All articles continue at links.  Part of a series that never ends… [1][2][3][4][5][6][7][8][9] and etc.  There are photographs of Mohamed Ibrahim being stoned to death at the above link.  Go ahead, take a look.  Islam is the religion of peace, and there is no compulsion under the religion of Islam.  You just need to level-up your cultural sensitivity to their sacred traditions.  Respect their diversity.  Sure, men get tortured and stoned to death and have parts of their faces cut off, all with the cooperation and enthusiastic participation of the Islamic government.  And yes, women have their genitals mutilated and are sold as slaves.  But just because these people are different doesn’t mean we should fear or hate them.  We need to walk a mile in their shoes before we can judge them.  For heaven’s sake don’t provoke them – provocation risks triggering other provocation and risks inflaming extremism.  See, it’s our fault!  It takes a signature from the President of Egypt to build a Christian church in Egypt.  No Christian churches are allowed in Saudi Arabia at all.  Turkey and Algeria forbid existing Christian churches to be repaired and often order that they be torn down.  Indonesia allows Christian churches to exist providing no worship services occur there on Sundays.  Pakistan Christians generally meet in private homes.  No wonder Muslims are angry that the Swiss have banned the construction of new mosques in their country.  Whether it’s eating pork or building places of worship, Islam is a ‘do as I say not as I do’ sort of superstition.

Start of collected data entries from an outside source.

-- ==== Sys2Proof/Laws/State.lean ====
section
/-! SUPPORT. What each shared operation of Flags, Ops and Time leaves unchanged, field by field; every conjunct is a
simp lemma, so no later proof unfolds a record update. -/

namespace Sys2Proof.Machine

/-- Setting an interrupt flag changes INT_PENDING and nothing else (R172). -/
@[simp] theorem State.raise_frame (s : State) (f : IntFlag) :
    (s.raise f).engine = s.engine ∧ (s.raise f).resetAsserted = s.resetAsserted ∧ (s.raise f).line = s.line ∧
      (s.raise f).cycle = s.cycle ∧ (s.raise f).settings = s.settings ∧ (s.raise f).context = s.context ∧
      (s.raise f).lateWatch = s.lateWatch ∧ (s.raise f).lateFrame = s.lateFrame ∧
      (s.raise f).stations = s.stations ∧ (s.raise f).stationSelect = s.stationSelect ∧
      (s.raise f).schedule = s.schedule ∧ (s.raise f).exmem = s.exmem ∧ (s.raise f).exmemAddr = s.exmemAddr ∧
      (s.raise f).ringU = s.ringU ∧ (s.raise f).ringN = s.ringN ∧ (s.raise f).requests = s.requests ∧
      (s.raise f).orderIndex = s.orderIndex ∧ (s.raise f).queue = s.queue ∧ (s.raise f).pending = s.pending ∧
      (s.raise f).host.intEnable = s.host.intEnable ∧ (s.raise f).host.windowStatus = s.host.windowStatus ∧
      (s.raise f).host.commandStatus = s.host.commandStatus ∧ (s.raise f).host.readData = s.host.readData := by
  simp [State.raise]

/-- Setting a misuse flag changes WINDOW_STATUS and nothing else (R193). -/
@[simp] theorem State.misuse_frame (s : State) (m : Misuse) :
    (s.misuse m).engine = s.engine ∧ (s.misuse m).resetAsserted = s.resetAsserted ∧
      (s.misuse m).line = s.line ∧ (s.misuse m).cycle = s.cycle ∧ (s.misuse m).settings = s.settings ∧
      (s.misuse m).context = s.context ∧ (s.misuse m).lateWatch = s.lateWatch ∧
      (s.misuse m).lateFrame = s.lateFrame ∧ (s.misuse m).stations = s.stations ∧
      (s.misuse m).stationSelect = s.stationSelect ∧ (s.misuse m).schedule = s.schedule ∧
      (s.misuse m).exmem = s.exmem ∧ (s.misuse m).exmemAddr = s.exmemAddr ∧ (s.misuse m).ringU = s.ringU ∧
      (s.misuse m).ringN = s.ringN ∧ (s.misuse m).requests = s.requests ∧
      (s.misuse m).orderIndex = s.orderIndex ∧ (s.misuse m).queue = s.queue ∧
      (s.misuse m).pending = s.pending ∧ (s.misuse m).host.intPending = s.host.intPending ∧
      (s.misuse m).host.intEnable = s.host.intEnable ∧ (s.misuse m).host.commandStatus = s.host.commandStatus ∧
      (s.misuse m).host.readData = s.host.readData := by
  simp [State.misuse]

/-- The clamp's flag changes WINDOW_STATUS and nothing else (R192). -/
@[simp] theorem State.clampedIf_frame (s : State) (b : Bool) :
    (s.clampedIf b).engine = s.engine ∧ (s.clampedIf b).resetAsserted = s.resetAsserted ∧
      (s.clampedIf b).line = s.line ∧ (s.clampedIf b).cycle = s.cycle ∧ (s.clampedIf b).settings = s.settings ∧
      (s.clampedIf b).context = s.context ∧ (s.clampedIf b).lateWatch = s.lateWatch ∧
      (s.clampedIf b).lateFrame = s.lateFrame ∧ (s.clampedIf b).stations = s.stations ∧
      (s.clampedIf b).stationSelect = s.stationSelect ∧ (s.clampedIf b).schedule = s.schedule ∧
      (s.clampedIf b).exmem = s.exmem ∧ (s.clampedIf b).exmemAddr = s.exmemAddr ∧
      (s.clampedIf b).ringU = s.ringU ∧ (s.clampedIf b).ringN = s.ringN ∧
      (s.clampedIf b).requests = s.requests ∧ (s.clampedIf b).orderIndex = s.orderIndex ∧
      (s.clampedIf b).queue = s.queue ∧ (s.clampedIf b).pending = s.pending ∧
      (s.clampedIf b).host.intPending = s.host.intPending ∧ (s.clampedIf b).host.intEnable = s.host.intEnable ∧
      (s.clampedIf b).host.commandStatus = s.host.commandStatus ∧
      (s.clampedIf b).host.readData = s.host.readData := by
  unfold State.clampedIf; repeat' split
  all_goals simp

/-- A decision replaces COMMAND_STATUS and changes nothing else (R179). -/
@[simp] theorem State.setDecision_frame (s : State) (code arg : Byte) (d : Decision) (k : BitVec 4) (i : Byte) :
    (s.setDecision code arg d k i).engine = s.engine ∧
      (s.setDecision code arg d k i).resetAsserted = s.resetAsserted ∧
      (s.setDecision code arg d k i).line = s.line ∧ (s.setDecision code arg d k i).cycle = s.cycle ∧
      (s.setDecision code arg d k i).settings = s.settings ∧
      (s.setDecision code arg d k i).context = s.context ∧
      (s.setDecision code arg d k i).lateWatch = s.lateWatch ∧
      (s.setDecision code arg d k i).lateFrame = s.lateFrame ∧
      (s.setDecision code arg d k i).stations = s.stations ∧
      (s.setDecision code arg d k i).stationSelect = s.stationSelect ∧
      (s.setDecision code arg d k i).schedule = s.schedule ∧ (s.setDecision code arg d k i).exmem = s.exmem ∧
      (s.setDecision code arg d k i).exmemAddr = s.exmemAddr ∧ (s.setDecision code arg d k i).ringU = s.ringU ∧
      (s.setDecision code arg d k i).ringN = s.ringN ∧ (s.setDecision code arg d k i).requests = s.requests ∧
      (s.setDecision code arg d k i).orderIndex = s.orderIndex ∧
      (s.setDecision code arg d k i).queue = s.queue ∧ (s.setDecision code arg d k i).pending = s.pending ∧
      (s.setDecision code arg d k i).host.intPending = s.host.intPending ∧
      (s.setDecision code arg d k i).host.intEnable = s.host.intEnable ∧
      (s.setDecision code arg d k i).host.windowStatus = s.host.windowStatus ∧
      (s.setDecision code arg d k i).host.readData = s.host.readData ∧
      (s.setDecision code arg d k i).host.commandStatus = { code := code, arg := arg, decision := d, detail := k, index := i } := by
  simp [State.setDecision]

/-- A post changes the queue and interrupt flags and nothing else (R165, R168). -/
@[simp] theorem State.post_frame (s : State) (e : Entry) :
    (s.post e).engine = s.engine ∧ (s.post e).resetAsserted = s.resetAsserted ∧ (s.post e).line = s.line ∧
      (s.post e).cycle = s.cycle ∧ (s.post e).settings = s.settings ∧ (s.post e).context = s.context ∧
      (s.post e).lateWatch = s.lateWatch ∧ (s.post e).lateFrame = s.lateFrame ∧
      (s.post e).stations = s.stations ∧ (s.post e).stationSelect = s.stationSelect ∧
      (s.post e).schedule = s.schedule ∧ (s.post e).exmem = s.exmem ∧ (s.post e).exmemAddr = s.exmemAddr ∧
      (s.post e).ringU = s.ringU ∧ (s.post e).ringN = s.ringN ∧ (s.post e).requests = s.requests ∧
      (s.post e).orderIndex = s.orderIndex ∧ (s.post e).pending = s.pending ∧
      (s.post e).host.intEnable = s.host.intEnable ∧ (s.post e).host.windowStatus = s.host.windowStatus ∧
      (s.post e).host.commandStatus = s.host.commandStatus ∧ (s.post e).host.readData = s.host.readData := by
  unfold State.post; repeat' split
  all_goals simp

/-- A STATION entry changes what a post changes (R163). -/
@[simp] theorem State.postStation_frame (s : State) (a : Address) (code : BitVec 5) (b : Bool) :
    (s.postStation a code b).engine = s.engine ∧ (s.postStation a code b).resetAsserted = s.resetAsserted ∧
      (s.postStation a code b).line = s.line ∧ (s.postStation a code b).cycle = s.cycle ∧
      (s.postStation a code b).settings = s.settings ∧ (s.postStation a code b).context = s.context ∧
      (s.postStation a code b).lateWatch = s.lateWatch ∧ (s.postStation a code b).lateFrame = s.lateFrame ∧
      (s.postStation a code b).stations = s.stations ∧
      (s.postStation a code b).stationSelect = s.stationSelect ∧
      (s.postStation a code b).schedule = s.schedule ∧ (s.postStation a code b).exmem = s.exmem ∧
      (s.postStation a code b).exmemAddr = s.exmemAddr ∧ (s.postStation a code b).ringU = s.ringU ∧
      (s.postStation a code b).ringN = s.ringN ∧ (s.postStation a code b).requests = s.requests ∧
      (s.postStation a code b).orderIndex = s.orderIndex ∧ (s.postStation a code b).pending = s.pending ∧
      (s.postStation a code b).host.intEnable = s.host.intEnable ∧
      (s.postStation a code b).host.windowStatus = s.host.windowStatus ∧
      (s.postStation a code b).host.commandStatus = s.host.commandStatus ∧
      (s.postStation a code b).host.readData = s.host.readData := by
  simp [State.postStation]

/-- Replacing a record changes the Station Table and nothing else (R65). -/
@[simp] theorem State.setStation_frame (s : State) (a : Address) (r : Station) :
    (s.setStation a r).engine = s.engine ∧ (s.setStation a r).resetAsserted = s.resetAsserted ∧
      (s.setStation a r).line = s.line ∧ (s.setStation a r).cycle = s.cycle ∧
      (s.setStation a r).settings = s.settings ∧ (s.setStation a r).context = s.context ∧
      (s.setStation a r).lateWatch = s.lateWatch ∧ (s.setStation a r).lateFrame = s.lateFrame ∧
      (s.setStation a r).stationSelect = s.stationSelect ∧ (s.setStation a r).schedule = s.schedule ∧
      (s.setStation a r).exmem = s.exmem ∧ (s.setStation a r).exmemAddr = s.exmemAddr ∧
      (s.setStation a r).ringU = s.ringU ∧ (s.setStation a r).ringN = s.ringN ∧
      (s.setStation a r).requests = s.requests ∧ (s.setStation a r).orderIndex = s.orderIndex ∧
      (s.setStation a r).queue = s.queue ∧ (s.setStation a r).host = s.host ∧
      (s.setStation a r).pending = s.pending := by
  unfold State.setStation; repeat' split
  all_goals simp

/-- The entry to LOST changes the Station Table and what a post changes (R77). -/
@[simp] theorem State.enterLost_frame (s : State) (a : Address) :
    (s.enterLost a).engine = s.engine ∧ (s.enterLost a).resetAsserted = s.resetAsserted ∧
      (s.enterLost a).line = s.line ∧ (s.enterLost a).cycle = s.cycle ∧ (s.enterLost a).settings = s.settings ∧
      (s.enterLost a).context = s.context ∧ (s.enterLost a).lateWatch = s.lateWatch ∧
      (s.enterLost a).lateFrame = s.lateFrame ∧ (s.enterLost a).stationSelect = s.stationSelect ∧
      (s.enterLost a).schedule = s.schedule ∧ (s.enterLost a).exmem = s.exmem ∧
      (s.enterLost a).exmemAddr = s.exmemAddr ∧ (s.enterLost a).ringU = s.ringU ∧
      (s.enterLost a).ringN = s.ringN ∧ (s.enterLost a).requests = s.requests ∧
      (s.enterLost a).orderIndex = s.orderIndex ∧ (s.enterLost a).pending = s.pending ∧
      (s.enterLost a).host.intEnable = s.host.intEnable ∧
      (s.enterLost a).host.windowStatus = s.host.windowStatus ∧
      (s.enterLost a).host.commandStatus = s.host.commandStatus ∧
      (s.enterLost a).host.readData = s.host.readData := by
  simp [State.enterLost]

/-- A supervision update changes the Station Table and what a post changes (R75, R76). -/
@[simp] theorem State.supervise_frame (s : State) (a : Address) (b : Bool) :
    (s.supervise a b).engine = s.engine ∧ (s.supervise a b).resetAsserted = s.resetAsserted ∧
      (s.supervise a b).line = s.line ∧ (s.supervise a b).cycle = s.cycle ∧
      (s.supervise a b).settings = s.settings ∧ (s.supervise a b).context = s.context ∧
      (s.supervise a b).lateWatch = s.lateWatch ∧ (s.supervise a b).lateFrame = s.lateFrame ∧
      (s.supervise a b).stationSelect = s.stationSelect ∧ (s.supervise a b).schedule = s.schedule ∧
      (s.supervise a b).exmem = s.exmem ∧ (s.supervise a b).exmemAddr = s.exmemAddr ∧
      (s.supervise a b).ringU = s.ringU ∧ (s.supervise a b).ringN = s.ringN ∧
      (s.supervise a b).requests = s.requests ∧ (s.supervise a b).orderIndex = s.orderIndex ∧
      (s.supervise a b).pending = s.pending ∧ (s.supervise a b).host.intEnable = s.host.intEnable ∧
      (s.supervise a b).host.windowStatus = s.host.windowStatus ∧
      (s.supervise a b).host.commandStatus = s.host.commandStatus ∧
      (s.supervise a b).host.readData = s.host.readData := by
  unfold State.supervise; dsimp only; repeat' split
  all_goals simp

/-- Adding to a sticky set changes the Station Table and nothing else (R151). -/
@[simp] theorem State.addSticky_frame (s : State) (a : Address) (k : KindSet) :
    (s.addSticky a k).engine = s.engine ∧ (s.addSticky a k).resetAsserted = s.resetAsserted ∧
      (s.addSticky a k).line = s.line ∧ (s.addSticky a k).cycle = s.cycle ∧
      (s.addSticky a k).settings = s.settings ∧ (s.addSticky a k).context = s.context ∧
      (s.addSticky a k).lateWatch = s.lateWatch ∧ (s.addSticky a k).lateFrame = s.lateFrame ∧
      (s.addSticky a k).stationSelect = s.stationSelect ∧ (s.addSticky a k).schedule = s.schedule ∧
      (s.addSticky a k).exmem = s.exmem ∧ (s.addSticky a k).exmemAddr = s.exmemAddr ∧
      (s.addSticky a k).ringU = s.ringU ∧ (s.addSticky a k).ringN = s.ringN ∧
      (s.addSticky a k).requests = s.requests ∧ (s.addSticky a k).orderIndex = s.orderIndex ∧
      (s.addSticky a k).queue = s.queue ∧ (s.addSticky a k).host = s.host ∧
      (s.addSticky a k).pending = s.pending := by
  simp [State.addSticky]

My opinion counts for little, but here it is.  I’m encouraged by the Muslims described in the last link, those pushing back against their fellow Muslims.  I’m for the free exercise of religion and I’m for secular government. Christianity survived secularization and Islam can survive it as well.  If it cannot or will not, Islam deserves to die out.  Does it seem impossible that a religion could die out, particularly a globe-spanning religion like Islam?  Then spend a little time walking around in the graveyard of the gods to get a little perspective.  Every religion dies out given time.  And a little bit of a shove.